In what can only be described as a mc-article in USA Today last week, the writer tells us,

Smith sports a growing TV fashion: a coat of moral gray.

The new CBS drama follows a band of master thieves and is the latest series to feature a lead character of questionable virtue, joining The Sopranos, The Shield and Rescue Me. With Smith, the trend gets a stronger foothold in broadcast TV. It also is an intriguing choice for CBS because the network’s lineup of crime procedurals has helped make it the most-watched network.

I will admit that I’m a Sopranos fan, so I’m living in a glass house here. But it’s not that I object on some moral basis. But I find the implied justification curious.
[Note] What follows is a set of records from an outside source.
-- ==== Sys2Proof/Machine/Bringup.lean ====
section
/-! DEFINITION. Bringup.lean: power, the image set, resets and readiness (R354, R364, R385, R391, R392, R394–R398, R471–R482, R490,
R536, R537). -/

namespace Sys2Proof.Machine

/-! ## What a reset leaves -/

/-- CAP.PORTS as part and straps give it, before BIST (R5, R361, R515). -/
def Cap.ofStraps (p : PartNo) (belaySel : Bool) : Cap :=
  let sel := belaySel && p != .kz8
  { Cap.init with bulkA := true, bulkB := !sel, belay := sel }

/-- The identity record is erased by the wipe of the transition to SCRAPPED (R403, R416). The operator-key digest is part of it (R400), so
that LCS.STATE.OPKEY, which R423 calls fused, reads 0 from then on (DESIGN CHOICE, log 99). -/
def State.eraseIdentity (s : State) : State :=
  if s.lc = 4 then { s with die := { s.die with idKey := none, opKey := none } } else s

/-- Every unit but the record die, the management port and the fuses returns to its reset values; queue, outputs and free-value
counter are the model's own. Device memory keeps what it holds until its wipe (R284). -/
def State.unitsReset (s : State) : State :=
  { State.reset with pending := s.pending, out := s.out, draws := s.draws, fuses := s.fuses, die := s.die, mgmt := s.mgmt
                     events := s.events, evDrop := s.evDrop
                     pins := { s.pins with fault := false, thermAlert := false }
                     mem := { Mem.init with cells := s.mem.cells, bad := s.mem.bad, soft := s.mem.soft }
                     cap := Cap.ofStraps s.fuses.part s.pins.belaySel }

/-- A reset that reaches the scheduler core is logged with its kind (R490, R509). -/
def State.logReset (s : State) (kind : BitVec 3) : State :=
  ({ s with die := { s.die with last := kind } }).log Dom.security 0 cleatDie 0x0001 0 none [kind.setWidth 64]

/-! ## Power (R473, R480, R536, R537) -/

/-- POWER_ON: straps bit 0 is BELAY_SEL, bits 3 to 1 MOD_ID. -/
def State.powerOn (s : State) (straps : BitVec 4) : State :=
  if s.pins.powered then s
  else
    let s := { s.unitsReset with mgmt := Mgmt.init, events := [], evDrop := 0, mem := Mem.init }
    let sel := bit straps 0
    let s : State := { s with
      pins := { powered := true, fault := false, thermAlert := false, belaySel := sel, modId := BitVec.ofNat 3 (fld straps 1 3), perst := 0 }
      cap := Cap.ofStraps s.fuses.part sel
      die := { s.die with ctrlResets := 0, secResets := 0, pllLoss := 0 }
      lcs := { s.lcs with keys := true, wipes := 1 } }
    (s.setReady .mgmt true).logReset 0

def execPowerOn (straps : BitVec 4) (s : State) : Result := .next (s.powerOn straps)

/-- INPUT_LOSS: every unit stops and nothing but fuses and record die keeps its contents; FAULT# is released. -/
def State.inputLoss (s : State) : State :=
  if s.pins.powered then
    { State.reset with pending := s.pending, out := s.out, draws := s.draws, fuses := s.fuses, die := s.die }
  else s

def execInputLoss (s : State) : Result := .next s.inputLoss

/-! ## The package reset (R391, R471, R472, R480, R505) -/

/-- The kept image set is verified again; without one the delivery starts anew. A held control core stays held until the next application of
the input (R397). -/
def Boot.again (b : Boot) : Boot :=
  if b.kept then { Boot.init with state := 2, total := b.total, received := b.received, image := b.image, kept := true, held := b.held }
  else { Boot.init with held := b.held }

/-- The entry of a life-cycle transition is not stored yet: the reset of step 5 of R391 waits for it, as step 3 records it. -/
def State.transitionQueued (s : State) : Bool := s.bbx.queue.any (fun e => e.domain.toNat == Dom.security && e.event == 0x0002)

/-- No tenancy is other than FREE (R472). -/
def State.allFree (s : State) : Bool := s.tens.all (fun e => e.2.st == .free)

/-- PACKAGE_RESET, once one has been asked for: 1 by the PF, which takes effect only when every tenancy is FREE still (R472), 2 by a
life-cycle transition, 3 out of the safe state. BST.UNIT.RUNS counts since power-on; the cause of a safe state is remembered until
BIST_DONE. -/
def State.packageReset (s : State) : State :=
  match s.sys.resetReq with
  | none => s
  | some k =>
    if !s.pins.powered || (k == 2 && s.transitionQueued) then s
    else if k == 1 && !s.allFree then { s with sys := { s.sys with resetReq := none }, rdy := { s.rdy with refused := true } }
    else
      let fatal : Option Byte := match s.sys.safe with | some f => some f.cause | none => s.sys.lastFatal
      let n : State := { s.unitsReset with
        boot := s.boot.again
        bist := { Bist.init with units := Sparse.mapAll UnitSt.init s.bist.units (fun _ u => { UnitSt.init with runs := u.runs }) }
        sys := { Sys.init with lastFatal := fatal }
        lcs := { Lcs.init with keys := true, cause := if k = 2 then 2 else 1, wipes := s.lcs.wipes + 1 } }
      ((n.setReady .mgmt true).eraseIdentity).logReset k

def execPackageReset (s : State) : Result := .next s.packageReset

/-- A PF write reaches RDY.CTL, and the security core is there to act on it. -/
def State.rdyCtl (s : State) (f : Fn) : Bool := f == 0 && bit s.sys.cfgLoaded 0 && s.secUp

/-- PKG_RESET. -/
def State.pkgReset (s : State) (f : Fn) : State :=
  if !s.rdyCtl f then s
  else if s.allFree then { s with sys := { s.sys with resetReq := some 1 } }
  else { s with rdy := { s.rdy with refused := true } }

def execPkgReset (f : Fn) (s : State) : Result := .next (s.pkgReset f)

/-! ## The security-domain reset (R472, R477) -/

/-- A PKE or SEC command that has not completed. -/
def Token.forSec (t : Token) : Bool :=
  !t.kernel && t.st == .issued && (cmdOpcode t.cmd == 0x40 || cmdOpcode t.cmd == 0x41)

/-- The reset: commands aborted, key slots zeroed, the domain's registers at their reset values, its wipes done, the kept security-core image
to be verified again; the other cores go on with the images they run. A BIST in the field ends with it: its braid stays not ready. RDY.CTL.REFUSED
(log 118) and the hazard-watch registers (log 119) stay as they are. -/
def State.secDomainReset (s : State) : State :=
  let s := (s.sch.pool.filter Token.forSec).foldl (fun s t => s.finish t.id (Comp.aborted 0)) s
  let s := s.zeroXts.zeroClientKeys
  let s : State := { s with
    lcs := { Lcs.init with keys := true }
    boot := { s.boot with state := 2, fail := 0 }
    pke := Pke.init
    bist := { s.bist with infield := none, tok := none, saved := none }
    die := { s.die with secResets := s.die.secResets + 1 } }
  (((s.setReady .sec false).setReady .pke false).setReady .drbg false).setReady .fw false

/-- SEC_RESET. -/
def State.secReset (s : State) (f : Fn) : State :=
  if !s.rdyCtl f then s
  else if s.allFree then s.secDomainReset
  else { s with rdy := { s.rdy with refused := true } }

def execSecReset (f : Fn) (s : State) : Result := .next (s.secReset f)

/-! ## The image set (R385, R394–R398) -/

/-- The management port answers: from the application of the input on (R480 step 2). -/
def State.mgmtUp (s : State) : Bool := s.pins.powered && s.ready .mgmt

/-- A message in packets of at most 64 bytes, from packet `k` on, each signalled (R382, R383). -/
def State.packets (s : State) : Nat → Nat → List Byte → State
  | 0, _, _ => s
  | n + 1, k, bs => (s.ibi.emit (.packet (k == 0) (bs.length ≤ 64) (k % 4) (bs.take 64))).packets n (k + 1) (bs.drop 64)

/-- Send a message (PRESUMED framing, log 58). -/
def State.message (s : State) (bs : List Byte) : State := s.packets ((bs.length + 63) / 64) 0 bs

/-- A vendor-defined message of command `cmd`: message type 0x7E, the vendor ID, the command. -/
def vendorMessage (cmd : Byte) (bs : List Byte) : List Byte := [0x7E] ++ beBytes 2 Config.vendorId.toNat ++ [cmd] ++ bs

/-- A vendor-defined response, from its completion byte on. -/
def State.respond (s : State) (cmd : Byte) (bs : List Byte) : State := s.message (vendorMessage cmd bs)

/-- FW_BEGIN: accepted while idle or failed. -/
def State.fwBegin (s : State) (len : Nat) : State :=
  if !s.mgmtUp then s
  else if s.boot.state = 2 then s.respond 0x01 [0x04]
  else if s.boot.state ≠ 0 ∧ s.boot.state ≠ 4 then s.respond 0x01 [0x01]
  else if 4202496 < len then s.respond 0x01 [0x03]
  else { s with boot := { Boot.init with state := 1, total := BitVec.ofNat 32 len, held := s.boot.held } }.respond 0x01 [0x00]

/-- FW_DATA. A message longer than 4,160 bytes, its header of 8 bytes with it, is not taken in (R383). -/
def State.fwData (s : State) (off : Nat) (data : List Byte) : State :=
  let b := s.boot
  if !s.mgmtUp || decide (4152 < data.length) then s
  else if b.state = 2 then s.respond 0x02 [0x04]
  else if b.state ≠ 1 then s.respond 0x02 [0x01]
  else if off ≠ b.received.toNat then s.respond 0x02 [0x02]
  else if data.isEmpty ∨ 4096 < data.length ∨ b.total.toNat < off + data.length then s.respond 0x02 [0x03]
  else { s with boot := { b with received := BitVec.ofNat 32 (off + data.length), image := b.image ++ data } }.respond 0x02 [0x00]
Smith, a law-enforcement term for an unknown suspect, raises the moral stakes in its opening episode with an art heist that results in the death of a museum guard. Characters will face consequences both direct and indirect, Wells says.

But [lead characters] Bobby and Hope aren’t caricatures. They’re a loving couple raising two kids. Bobby, who coaches Little League and has a day job as a salesman, even has thoughts of giving up the criminal life.

Those aspects may help viewers relate to the characters, CBS entertainment chief Nina Tassler says. “The thing that’s so unique about what John Wells is doing is that he’s placing these characters in real life. To that end, you get a chance to see them going to PTA meetings, raising their kids, going to 9-to-5 jobs.”

[Actor Ray] Liotta is drawn to his character’s contrasts. “Hope is the girl of my dreams. I’m not a philanderer. I love my wife and kids. I just also love to steal.”

Just wondering: What are the chances we’d see a series about young black kids who commit crimes, yet are portrayed sympathetically as part of a stable home, but maybe “love to steal”? My guess is there would be a hue and cry about the glorification of the criminal culture.

By the way, though not cited in the column, apparently Al Sharpton’s plea reverberated with Juan Williams. He’s not glorifying anything.